= National Information Assurance Partnership =

The National Information Assurance Partnership (NIAP) is a United States government initiative to meet the security testing needs of both information technology consumers and producers that is operated by the National Security Agency (NSA), and was originally a joint effort between NSA and the National Institute of Standards and Technology (NIST).

== Purpose ==

The long-term goal of NIAP is to help increase the level of trust consumers have in their information systems and networks through the use of cost-effective security testing, evaluation, and validation programs. In meeting this goal, NIAP seeks to:

- Promote the development and use of evaluated IT products and systems
- Champion the development and use of national and international standards for IT security
  - Common Criteria
- Foster research and development in IT security requirements definition, test methods, tools, techniques, and assurance metrics
- Support a framework for international recognition and acceptance of IT security testing and evaluation results
- Facilitate the development and growth of a commercial security testing industry within the U.S.

== Services ==
- Product / System Configuration Guidance
- Product and Protection Profile Evaluation
- Consistency Instruction Manuals

== NIAP Validation Body ==
The principal objective of the NIAP Validation Body is to ensure the provision of competent IT security evaluation and validation services for both government and industry. The Validation Body has the ultimate responsibility for the operation of the CCEVS in accordance with its policies and procedures, and where appropriate: interpret and amend those policies and procedures. The NSA is responsible for providing sufficient resources to the Validation Body so that it may carry out its responsibilities.

The Validation Body is led by a Director and Deputy Director selected by NSA management.

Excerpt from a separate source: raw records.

/-- R170. A square whose length is 0 keeps that length under every transaction but a write of its own high register, and
every clock of it gives a sample of 0 (the gate not bypassed). -/
def Obligations.SilentSquareStaysSilentUntilReloaded : Prop :=
  ∀ (i : Instr) (s t : State) (k : Channel), exec i s = .next t → (s.square k).length = 0 →
    (∀ ahi v, i ≠ (match k with | .one => .wrSq1Hi ahi v | .two => .wrSq2Hi ahi v)) →
    (t.square k).length = 0 ∧ (i = .stepc → s.Pitched k → Silent s.cfg (s.square k) → (t.square k).sample = 0)

/-- R172. A square's next state under `STEPC` and `STEPF` depends on nothing of the other channels, the FIFO or the
agents; two channels in the same state stay in the same state. -/
def Obligations.SquaresAreIndependent : Prop :=
  ∀ (s s' t t' : State) (k k' : Channel),
    s.cfg = s'.cfg → s.square k = s'.square k' → s.squareEnabled k = s'.squareEnabled k' →
    (exec .stepc s = .next t → exec .stepc s' = .next t' → t.square k = t'.square k') ∧
    (s.apu.frameCounter = s'.apu.frameCounter →
      exec .stepf s = .next t → exec .stepf s' = .next t' → t.square k = t'.square k')

/-- R125. The envelope fold cannot be observed: two machines alike but for what the fold makes of bytes with bit 4 set,
and for envelopes of channels in fixed-volume mode, stay so under every step, so that their samples, streams and reads
are equal. -/
def Obligations.EnvelopeFoldIsUnobservable : Prop :=
  ∀ s t : State, SameButEnvelopeFold s t → AgreeUpTo SameButEnvelopeFold (step s) (step t)

/-- R196, R197. The triangle, its length apart, has no effect on anything else: two machines that differ only in it stay
so under every step, so that their streams and reads are equal. -/
def Obligations.TriangleReachesNoOutput : Prop :=
  ∀ s t : State, SameButTriangle s t → AgreeUpTo SameButTriangle (step s) (step t)

/-! ## Laws over runs -/

/-- R167, R168. A square clocked on every `STEPC` with a constant timer `p`, sounding from the start of a period,
advances its duty step exactly once every `2(p+1)` clocks: after `n` whole periods and `r` clocks of the next, the duty
step has advanced `n + 1` times, the divider stands at `2(p+1) - r`, and the sample is the envelope exactly where the
duty pattern has a 1. That the envelope stays as written when
`envelopeDisabled` is false is the spec's own choice (D8; assumption log, entry 14). -/
def Obligations.DutyStepAdvancesOncePerPeriod : Prop :=
  ∀ (s : State) (k : Channel) (n r : Nat),
    s.Pitched k → ¬ Silent s.cfg (s.square k) → (s.square k).timerCount = 0 →
    1 ≤ r → r ≤ 2 * ((s.square k).timer + 1) →
    ∃ t, execAll (List.replicate (n * (2 * ((s.square k).timer + 1)) + r) .stepc) s = .next t ∧
      t.square k = { s.square k with
        envelope := if (s.square k).envelopeDisabled then 15 else (s.square k).envelope
        dutyCount := BitVec.ofNat 3 ((s.square k).dutyCount.toNat + n + 1)
        timerCount := 2 * ((s.square k).timer + 1) - r
        sample :=
          if dutyBit s.cfg (s.square k).dutyCycle (BitVec.ofNat 3 ((s.square k).dutyCount.toNat + n + 1)) = 1 then
            (if (s.square k).envelopeDisabled then 15 else (s.square k).envelope)
          else 0 }

/-- R193, R194. Clocked on every `STEPC`, the triangle runs through its table, one entry a clock, for every non-zero
timer, and repeats every 32 clocks. -/
def Obligations.TriangleRunsThroughItsTable : Prop :=
  ∀ (s : State) (n : Nat),
    s.cfg.stepClocksTriangle = true → s.apu.triangleEnabled = true → 0 < s.apu.tri.timer.toNat →
    ∃ t, execAll (List.replicate (n + 1) .stepc) s = .next t ∧
      t.apu.tri = { s.apu.tri with
        sample := triEntry (BitVec.ofNat 5 ((s.apu.tri.counter.toNat + n) % 32))
        counter := BitVec.ofNat 5 ((s.apu.tri.counter.toNat + n + 1) % 32) }

/-- R292. With every channel disabled, as after reset, no number of `STEPC` changes anything. -/
def Obligations.DisabledChannelsAreNotClocked : Prop :=
  ∀ (s : State) (n : Nat), (∀ k, s.squareEnabled k = false) → s.apu.triangleEnabled = false →
    execAll (List.replicate n .stepc) s = .next s

/-- R216. Under `reload` the counter runs 4, 3, 2, 1, 4, ... or 5, 4, 3, 2, 1, 5, ... from the start of a sequence. -/
def Obligations.FrameCounterRepeatsUnderReload : Prop :=
  ∀ (s : State) (n : Nat), s.cfg.frameWrap = .reload →
    s.apu.frameCounter = frameModeNumber s.apu.frameMode →
    ∃ t, execAll (List.replicate n .stepf) s = .next t ∧ t.apu.frameMode = s.apu.frameMode ∧
      t.apu.frameCounter = frameModeNumber s.apu.frameMode - (n : Int) % frameModeNumber s.apu.frameMode

/-- R217. Under `literal` the counter falls without end, and a 4- or 5-step sequence has one half-frame tick only, so
that a length falls by one and never again. -/
def Obligations.FrameCounterFallsUnderLiteral : Prop :=
  ∀ (s : State) (n : Nat), s.cfg.frameWrap = .literal →
    ∃ t, execAll (List.replicate n .stepf) s = .next t ∧
      t.apu.frameCounter = s.apu.frameCounter - n ∧
      (s.cfg.lengthDisableMode ≠ .haltDecrement → ∀ k, (t.square k).length.toNat =
        (s.square k).length.toNat -
          (if 4 ≤ s.apu.frameCounter ∧ s.apu.frameCounter - n < 4 then 1 else 0))

/-- R218. Under `reload`, from the start of a sequence, the `(n+1)`-th half-frame tick is tick `4n + 1` of the 4-step and
tick `5n + 2` of the 5-step sequence: one tick earlier the length is `max(L - n, 0)`, and from that very tick to the one
before the next half-frame tick it is `max(L - (n+1), 0)`. -/
def Obligations.LengthCountsHalfFrameTicks : Prop :=
  ∀ (s : State) (k : Channel) (n : Nat), s.cfg.frameWrap = .reload →
    ¬ (s.cfg.lengthDisableMode = .haltDecrement ∧ (s.square k).lengthDisabled = true) →
    s.apu.frameCounter = frameModeNumber s.apu.frameMode →
    (s.apu.frameMode = .four →
      (∃ t, execAll (List.replicate (4 * n) .stepf) s = .next t ∧
        (t.square k).length.toNat = (s.square k).length.toNat - n) ∧
      ∀ r, 1 ≤ r → r ≤ 4 → ∃ t, execAll (List.replicate (4 * n + r) .stepf) s = .next t ∧
        (t.square k).length.toNat = (s.square k).length.toNat - (n + 1)) ∧
    (s.apu.frameMode = .five →
      (∃ t, execAll (List.replicate (5 * n + 1) .stepf) s = .next t ∧
        (t.square k).length.toNat = (s.square k).length.toNat - n) ∧
      ∀ r, 2 ≤ r → r ≤ 6 → ∃ t, execAll (List.replicate (5 * n + r) .stepf) s = .next t ∧
        (t.square k).length.toNat = (s.square k).length.toNat - (n + 1))

/-- R219. Under `reload`, a sweep period of `p` at the start of a sequence lets the sweep act on exactly `4(p - 1)`
ticks: after `p` sequences, and at every tick from then on, the timer is that of `4(p - 1)` adjustments. -/
def Obligations.SweepActsFourTimesPerRemainingPeriod : Prop :=
  ∀ (s : State) (k : Channel) (n : Nat), s.cfg.frameWrap = .reload →
    s.apu.frameCounter = frameModeNumber s.apu.frameMode →
    (s.square k).sweepEnabled = true → 1 ≤ (s.square k).sweepPeriod.toNat →
    ∃ t, execAll (List.replicate
        ((frameModeNumber s.apu.frameMode).toNat * (s.square k).sweepPeriod.toNat + n) .stepf) s = .next t ∧
      (t.square k).timer =
        (fun x => sweepTarget s.cfg { s.square k with timer := x })^[4 * ((s.square k).sweepPeriod.toNat - 1)]
          (s.square k).timer ∧
      (t.square k).sweepPeriod = 0

/-- R220. On a tick where the sweep acts, the timer moves in the direction of the sweep, strictly exactly when the
shifted amount is not 0 (and, adding, the sum fits); with the sweep disabled no tick moves it. The timer is within 11
bits, as the invariant says of every state a run reaches. -/
def Obligations.SweepMovesTheTimerInItsDirection : Prop :=
  ∀ (s t : State) (k : Channel), s.Inv → exec .stepf s = .next t →
    ((s.square k).sweepEnabled = false → (t.square k).timer = (s.square k).timer) ∧
    (s.apu.frameCounter < 5 → (s.square k).sweepEnabled = true → 0 < (t.square k).sweepPeriod.toNat →
      ((s.square k).negative = true →
        (t.square k).timer ≤ (s.square k).timer ∧
        ((t.square k).timer < (s.square k).timer ↔ 0 < (s.square k).timer >>> (s.square k).shift.toNat)) ∧
      ((s.square k).negative = false → s.cfg.sweepOverflow = .unbounded →
        (s.square k).timer ≤ (t.square k).timer ∧
        ((s.square k).timer < (t.square k).timer ↔ 0 < (s.square k).timer >>> (s.square k).shift.toNat)) ∧
      ((s.square k).negative = false → s.cfg.sweepOverflow = .saturate11 →
        (s.square k).timer ≤ (t.square k).timer ∧
        ((s.square k).timer < (t.square k).timer ↔
          0 < (s.square k).timer >>> (s.square k).shift.toNat ∧ (s.square k).timer < 2047)) ∧
      ((s.square k).negative = false → s.cfg.sweepOverflow = .wrap11 →
        ((s.square k).timer < (t.square k).timer ↔
          0 < (s.square k).timer >>> (s.square k).shift.toNat ∧
          (s.square k).timer + (s.square k).timer >>> (s.square k).shift.toNat ≤ 2047)))
end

The Director of the Validation Body reports to the NIAP Director for administrative and budgetary matters and to NSA certificate-issuing authorities for CCEVS related operational matters. In general, the Director and Deputy Director serve a two-year term of service. This term of service may be extended at the discretion of NSA management. There are also a significant number of technical and administrative support personnel required to provide a full range of validation services for the sponsors of evaluations and the Common Criteria Testing Laboratories (CCTL). These personnel include validators, technical experts in various technology cells, and senior members of the technical staff and the IT security community on the oversight board.

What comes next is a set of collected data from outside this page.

/-- P1's first write, sixth and seventh words loaded as a transcript: the first step runs the first word. -/
theorem test_step_runs_a_loaded_transcript : after (fun s => (s.apu.sq1.envelope, s.host.calls, s.consumer.calls, s.turns))
    (step (State.reset.load [0x0140003F, 0x10000000, 0x20000000])) =
    some (15, [0x10000000], [0x20000000], [.host, .consumer]) := by decide

/-! ## Witnesses: for every statement with hypotheses, a state and operands that meet them all -/

/-- `P_SWEEP_OVERFLOW` other than the default. -/
def withOverflow (o : SweepOverflow) : Config := { defaultConfig with sweepOverflow := o }

/-- A machine in which the agent `a` has the calls `ws` and the turn. -/
def turnOf (a : Agent) (ws : List Word) : State := (State.reset.withCalls a ws).withTurns [a]

/-- The last index, 31, and the one before it, which the fixed entry does not reach. -/
theorem witness_SquareTimerHighWriteLoadsLength :
    (0xF8 : Byte).toNat / 8 = 31 ∧ (0xFF : Byte).toNat / 8 = 31 ∧ ¬ (0xF7 : Byte).toNat / 8 = 31 := by decide

/-- An offset of each of the four ranges, at both ends of the two that are intervals. -/
theorem witness_UnmappedWriteChangesNothing :
    (0x09 : Byte).toNat = 0x09 ∧ (0x0C ≤ (0x0C : Byte).toNat ∧ (0x0C : Byte).toNat ≤ 0x14) ∧
    (0x0C ≤ (0x14 : Byte).toNat ∧ (0x14 : Byte).toNat ≤ 0x14) ∧ (0x16 : Byte).toNat = 0x16 ∧
    0x18 ≤ (0x18 : Byte).toNat ∧ 0x18 ≤ (0xFF : Byte).toNat := by decide

theorem witness_ZeroReadReturnsZero : (0x00 : Byte) ≠ 0x15 ∧ (0x14 : Byte) ≠ 0x15 ∧ (0x16 : Byte) ≠ 0x15 := by decide

theorem witness_StatusReadReportsNonZeroLengths :
    0 < (threeLengths.apu.sq1.length).toNat ∧ 0 < (threeLengths.apu.sq2.length).toNat ∧
    0 < (threeLengths.apu.tri.length).toNat ∧ threeLengths.cfg.statusTriBit = .bit3 ∧
    (threeLengths { defaultConfig with statusTriBit := .bit2 }).cfg.statusTriBit = .bit2 := by decide

/-- The sounding square of the witnesses: enabled, a timer of exactly 8, a length of 254. -/
def soundingState : State := (stateWith loud).withEnables true false true false false

theorem soundingState_pitched : soundingState.Pitched .one := ⟨rfl, by decide⟩
theorem loud_not_silent (c : Config) : ¬ Silent c loud := fun h => absurd h.1 (by decide)

/-- A clocked channel and, with a timer of 7, one that is not; a triangle that is clocked and one that is not. -/
theorem witness_StepCycleClocksTheOscillators :
    soundingState.Pitched .one ∧
    ¬ ((stateWith { loud with timer := 7 }).withEnables true false false false false).Pitched .one ∧
    (let t := soundingState.withTri { Triangle.reset with timer := 1 };
      t.cfg.stepClocksTriangle = true ∧ t.apu.triangleEnabled = true ∧ 0 < t.apu.tri.timer.toNat) ∧
    ¬ 0 < soundingState.apu.tri.timer.toNat :=
  ⟨soundingState_pitched, fun h => absurd h.2 (by decide), by decide, by decide⟩

/-- The three ways a square is clocked: silent, at a reload, and between reloads. -/
theorem witness_SquareClocked :
    Silent defaultConfig Square.reset ∧
    (¬ Silent defaultConfig loud ∧ loud.timerCount = 0) ∧
    (¬ Silent defaultConfig { loud with timerCount := 1 } ∧ ({ loud with timerCount := 1 } : Square).timerCount ≠ 0) ∧
    ¬ Silent { defaultConfig with lengthDisableMode := .bypassGate } { loud with length := 0, lengthDisabled := true } :=
  ⟨⟨rfl, fun h => absurd h.2 (by decide)⟩, ⟨loud_not_silent _, rfl⟩, ⟨fun h => absurd h.1 (by decide), by decide⟩,
    fun h => h.2 ⟨rfl, rfl⟩⟩

/-- A square whose sweep acts on the next tick that sees 4, with a countdown that stands at 2. -/
def sweeping (negative : Bool) (timer : Nat) : Square :=
  { Square.reset with timer := timer, sweepEnabled := true, sweepPeriod := 2, shift := 1, negative := negative }

/-- Each clause of the tick: a half-frame tick and another, a sweep that acts and one whose countdown has just run out, a
counter at its end under `reload`, and every pair of direction and overflow rule. -/
theorem witness_StepFrameRunsOneTick :
    State.reset.apu.frameCounter = 4 ∧ ¬ (State.reset.withFrameCounter 5).apu.frameCounter < 5 ∧
    after (fun s => s.apu.sq1.sweepPeriod.toNat) (exec .stepf (stateWith (sweeping false 256))) = some 1 ∧
    after (fun s => s.apu.sq1.sweepPeriod.toNat)
      (exec .stepf (stateWith { sweeping false 256 with sweepPeriod := 1 })) = some 0 ∧
    (State.reset.cfg.frameWrap = .reload ∧ (State.reset.withFrameCounter 1).apu.frameCounter - 1 ≤ 0) ∧
    (∀ n, (sweeping n 256).negative = n) ∧ (∀ o, (withOverflow o).sweepOverflow = o) :=
  ⟨rfl, by decide, by decide, by decide, by decide, fun _ => rfl, fun _ => rfl⟩

theorem witness_PushWithRoomAppendsMixedSample :
    State.reset.apu.fifo.length ≠ fifoDepth State.reset.cfg := by decide

theorem witness_PushToFullFifoHoldsHost : fullState.apu.fifo.length = fifoDepth fullState.cfg := by decide

theorem witness_PopDeliversHeadOrWaits : fullState.apu.fifo = [7322] ∧ State.reset.apu.fifo = [] := ⟨rfl, rfl⟩

/-- The smallest and the largest sum. -/
theorem witness_MixIsTheTruncatedFormula :
    0 < (1 : BitVec 4).toNat + (0 : BitVec 4).toNat ∧ 0 < (15 : BitVec 4).toNat + (15 : BitVec 4).toNat := by decide

theorem witness_MixIsStrictlyIncreasingInTheSum :
    (0 : BitVec 4).toNat + (0 : BitVec 4).toNat < (1 : BitVec 4).toNat + (0 : BitVec 4).toNat ∧
    (8 : BitVec 4).toNat + (7 : BitVec 4).toNat = (15 : BitVec 4).toNat + (0 : BitVec 4).toNat := by decide

theorem witness_DecodeOfEncodeIsIdentity : (Instr.wrUnmapped 0xFF 0x09 0x00).WellFormed := by decide

theorem witness_EncodeOfDecodeIsIdentity : decode 0x01FF0900 = .ok (.wrUnmapped 0xFF 0x09 0x00) := rfl

/-- W13 and W23: the same register under two high address bytes. -/
theorem witness_HighAddressBitsAreIgnored :
    decode 0x014003F8 = .ok (.wrSq1Hi 0x40 0xF8) ∧ decode 0x011203F8 = .ok (.wrSq1Hi 0x12 0xF8) ∧
    Word.kind 0x014003F8 = Word.kind 0x011203F8 ∧ Word.off 0x014003F8 = Word.off 0x011203F8 ∧
    Word.data 0x014003F8 = Word.data 0x011203F8 := ⟨rfl, rfl, by decide, by decide, by decide⟩

theorem witness_StepRunsTheDecodedCall :
    (turnOf .consumer [0x20000000]).turns = [.consumer] ∧ (turnOf .consumer [0x20000000]).isHeld .consumer = false ∧
    (turnOf .consumer [0x20000000]).callsOf .consumer = [0x20000000] ∧ decode 0x20000000 = .ok .pop ∧
    agentOf .pop = .consumer := ⟨rfl, rfl, rfl, rfl, rfl⟩

/-- One state for each of the four clauses. -/
theorem witness_HeldAndIdleAgentsMakeNoNewCall :
    ((fullState.holdHost true).withTurns [.host]).host.held = true ∧
    ((State.reset.holdConsumer true).withTurns [.consumer]).consumer.held = true ∧
    ((turnOf .host []).isHeld .host = false ∧ (turnOf .host []).callsOf .host = []) ∧
    State.reset.turns = [] := ⟨rfl, rfl, ⟨rfl, rfl⟩, rfl⟩

theorem witness_StepRunsThePlacedWord :
    decodeTableWord 32 0x10000000 = some .stepc ∧ decode (tableWord 32 0x03000000) = .error (.unknownKind 0x03) :=
  ⟨rfl, rfl⟩

/-- One state for each of the two refusals. -/
theorem witness_StepIsRefusedOnlyForBadWords :
    step (turnOf .host [0x03000000]) = .refused (.invalidWord 0x03000000 (.unknownKind 0x03)) ∧
    step (turnOf .consumer [0x10000000]) = .refused (.wrongAgent .consumer .stepc) := ⟨rfl, rfl⟩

The Validation Body ensures that appropriate mechanisms are in place to protect the interests of all parties within the CCEVS participating in the process of IT security evaluation. Any dispute brought forth by a participating party, (i.e., sponsor of an evaluation, product or Protection Profile developer or CCTL), concerning the operation of the CCEVS or any of its associated activities shall be referred to the Validation Body for resolution. In disputes involving the Validation Body, NSA management will attempt to resolve the dispute through procedures agreed upon by the two organizations.